The Real Innovation (And It’s Worth Celebrating)
I’ve been demystifying agents to make the point that they’re not magic. But the LLM brain genuinely is remarkable. Here’s what it enables that was truly hard before:
1. Graceful degradation instead of hard failure. Old automation: unexpected input → crash → on-call page at 3am. LLM agent: unexpected input → “I haven’t seen this format before, but it looks like a partial refund. I’ll process it as such and flag it for review.”
2. Zero-code edge case handling. Every new edge case used to require a PR, code review, tests, and deployment. Now the LLM handles it at runtime. Your coverage grows without code changes.
3. Natural language interfaces for everything. The old way: build a CRUD UI with forms, dropdowns, validation. The new way: “Cancel all orders from vendor X that haven’t shipped yet” — and the agent figures out the right SQL, runs it, and confirms.
4. Self-healing workflows. When step 3 of your pipeline fails, the agent reads the error, adjusts its approach, and retries — instead of you adding another try/catch with hard-coded fallback logic.
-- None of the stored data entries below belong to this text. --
-- ==== Sys2Proof/Machine/Pev.lean ====
section
/-! DEFINITION. Pev: the point pipeline's steps 1 to 7 (ch. 9): sources and quality, scaling, spike rejection, filter,
substitution, conditions, deviation sets, virtual points and terms. -/
namespace Sys2Proof.Machine

open Sys2Proof

/-- The state with one point replaced. -/
def State.setPt (s : State) (n : Fin 80) (f : Pnt → Pnt) : State :=
  { s with pev := { s.pev with pts := s.pev.pts.set n (f s.pev.pts[n]) } }

/-- The point of a slot number; a number beyond the slots names none. -/
def State.ptAt (s : State) (i : Nat) : Pnt := if h : i < 80 then s.pev.pts[i] else {}

/-! ### The POINTS section (R242 to R244) -/

/-- A field of a point's entry in a bank. -/
def bankPt (bank : Memory) (n off len : Nat) : Nat := bankNat bank secPOINTS (16 + 128 * n + off) len

/-- A field of a point's entry in the active recipe. -/
def State.pt (s : State) (n off len : Nat) : Nat := bankPt s.activeBank n off len

/-- A binary32 field of a point's entry. -/
def State.ptF (s : State) (n off : Nat) : Word := BitVec.ofNat 32 (s.pt n off 4)

/-- KIND: 0 no point, 1 analogue, 2 binary. -/
def State.ptKind (s : State) (n : Nat) : Nat := s.pt n 20 1
/-- OP. -/
def State.ptOp (s : State) (n : Nat) : Nat := s.pt n 21 1
/-- A bit of FLAGS: 0 NOINH, 1 RANGE_LIM, 2 ALM_LEVEL, 3 FAULT_ALM, 4 LOGIC_FORM, 5 BLK_FORM. -/
def State.ptFlag (s : State) (n i : Nat) : Bool := (s.pt n 22 1).testBit i
/-- Category (R13). -/
def State.ptCat (s : State) (n : Nat) : Nat := s.pt n 23 1 % 4
/-- DEV_SET. -/
def State.ptDevSet (s : State) (n : Nat) : Nat := s.pt n 23 1 / 16
/-- A bit of ENABLES. -/
def State.ptEn (s : State) (n i : Nat) : Bool := (s.pt n 25 1).testBit i
/-- A delay field in ticks: 0.1 s units (R243). -/
def State.ptDly (s : State) (n off : Nat) : Nat := s.pt n off 2 * ms 100

/-- A slot has a point. -/
def State.ptUsed (s : State) (n : Nat) : Bool := decide (n < 80) && s.ptKind n != 0

/-- A term of the POINTS section (R244). -/
structure Term where
  slot : Nat
  invert : Bool
  test : Nat
  group : Nat
  fail : Bool
  k : Word
deriving DecidableEq, Repr

/-- Term `i` of a bank. -/
def bankTerm (bank : Memory) (i : Nat) : Term :=
  let b := fun j => bankNat bank secPOINTS (14544 + 8 * i + j) 1
  { slot := b 0 % 128, invert := (b 0).testBit 7, test := b 1, group := b 2 % 4, fail := (b 2).testBit 4,
    k := BitVec.ofNat 32 (bankNat bank secPOINTS (14544 + 8 * i + 4) 4) }

/-- The terms that an expression uses: its first and its count. -/
def State.terms (s : State) (first count : Nat) : List Term :=
  (List.range count).map fun i => bankTerm s.activeBank (first + i)

/-- MIN_MEMBERS of deviation set `k`, 0 for an unused set (R244). -/
def State.devMin (s : State) (k : Nat) : Nat := s.cfgNat secPOINTS (10256 + 16 * (k - 1)) 1

/-- DEV_MIN of deviation set `k`. -/
def State.devGate (s : State) (k : Nat) : Word := s.cfgWord secPOINTS (10256 + 16 * (k - 1) + 4)

/-- The breakpoints of linearisation table `k` (R244). -/
def State.tablePairs (s : State) (k : Nat) : List (Word × Word) :=
  let o := 10384 + 260 * (k - 1)
  (List.range (s.cfgNat secPOINTS o 1)).map fun i =>
    (s.cfgWord secPOINTS (o + 4 + 8 * i), s.cfgWord secPOINTS (o + 8 + 8 * i))

/-! ### Quality (R11, R219, R220) -/

/-- The place of a quality in the order of R219, the first of which applies. -/
def qualRank : Nat → Nat
  | 6 => 0
  | 4 => 1
  | 7 => 2
  | 2 => 3
  | 3 => 4
  | 5 => 5
  | 1 => 6
  | _ => 7

/-- The quality that comes first in the order of R219. -/
def qualWorse (a b : Nat) : Nat := if qualRank a ≤ qualRank b then a else b

/-- GOOD or UNCERTAIN. -/
def qualOk (q : Nat) : Bool := q == 0 || q == 1

/-- A value is usable (R220). -/
def usableQ (rangeLim : Bool) (q : Nat) : Bool := qualOk q || (q == 3 && rangeLim)

/-- The value of a slot is usable at its quality (R220). -/
def State.usableAt (s : State) (n q : Nat) : Bool := usableQ (s.ptFlag n 1) q

/-! ### Step 1: sources (R212, R218) -/

/-- A source as a scan finds it: its integer, quality, value timestamp and period in ticks; whether it delivers with
every scan, else the number of its results and the TCXO count at the last one. -/
structure SrcNow where
  value : Int
  qual : Nat
  time : Nat
  period : Nat
  each : Bool
  count : Nat
  last : Nat
deriving DecidableEq, Repr

/-- Conversion period by `UI_CFG0.RATE` (R106). -/
def uiPeriod : Nat → Nat
  | 0 => ms 100
  | 1 => ms 50
  | 2 => ms 40
  | 3 => ms 20
  | 4 => ms 10
  | 5 => ms 5
  | 6 => ms 2
  | _ => ms 1

/-- A result that ended at or after the scan start does not count; the one before it does (R215). -/
def endedBefore (start : Nat) (old : Prior) (src : SrcNow) : SrcNow :=
  if start ≤ src.time ∧ old.time < start then
    { src with value := old.value, qual := if src.qual = 4 then 4 else old.qual, time := old.time, count := old.count,
               last := old.mono }
  else src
These are real improvements. They just happen to be improvements to a pattern that’s been around for decades, not a new paradigm that requires new thinking.
Key Takeaways
-
An AI agent = while loop + LLM + tools. The LLM decides what to do. The tools execute it. The loop keeps going until done. That’s the whole pattern.
-
You’ve been building agents your entire career. Cron jobs, chatbots, CI pipelines, ETL scripts — they’re all the same pattern with a rules engine instead of an LLM.
-
The LLM replaces the if/else spaghetti. That’s the real innovation. It handles ambiguity, edge cases, and unstructured input without custom rules.
-
90% of production agents are Level 2-3 — an LLM call with a few tools and maybe a loop. The multi-agent swarm stuff is mostly demos and conference talks.
-
You don’t need a framework. 40-60 lines of Python with the Anthropic SDK is a complete agent. Add frameworks only when you need specific features like memory or multi-agent coordination.
-
Don’t use agents where regular code works. If the logic is simple and deterministic, write an if/else. It’s faster, cheaper, and predictable.
-
Use agents for the messy parts. Unstructured input, complex judgment calls, evolving requirements, error recovery — that’s where the LLM brain earns its cost.
-
The infrastructure around the LLM is the same as always. Queues, databases, APIs, monitoring, error handling, deployment — nothing changed. If you can build a web service, you can build an agent.
The next time someone pitches you an “AI agent platform,” ask them: “So… it’s a while loop with tool functions and an LLM API call?”
Because that’s what it is. And that’s fine. The LLM brain is the special part. The rest is just good engineering — the kind you’ve been doing all along.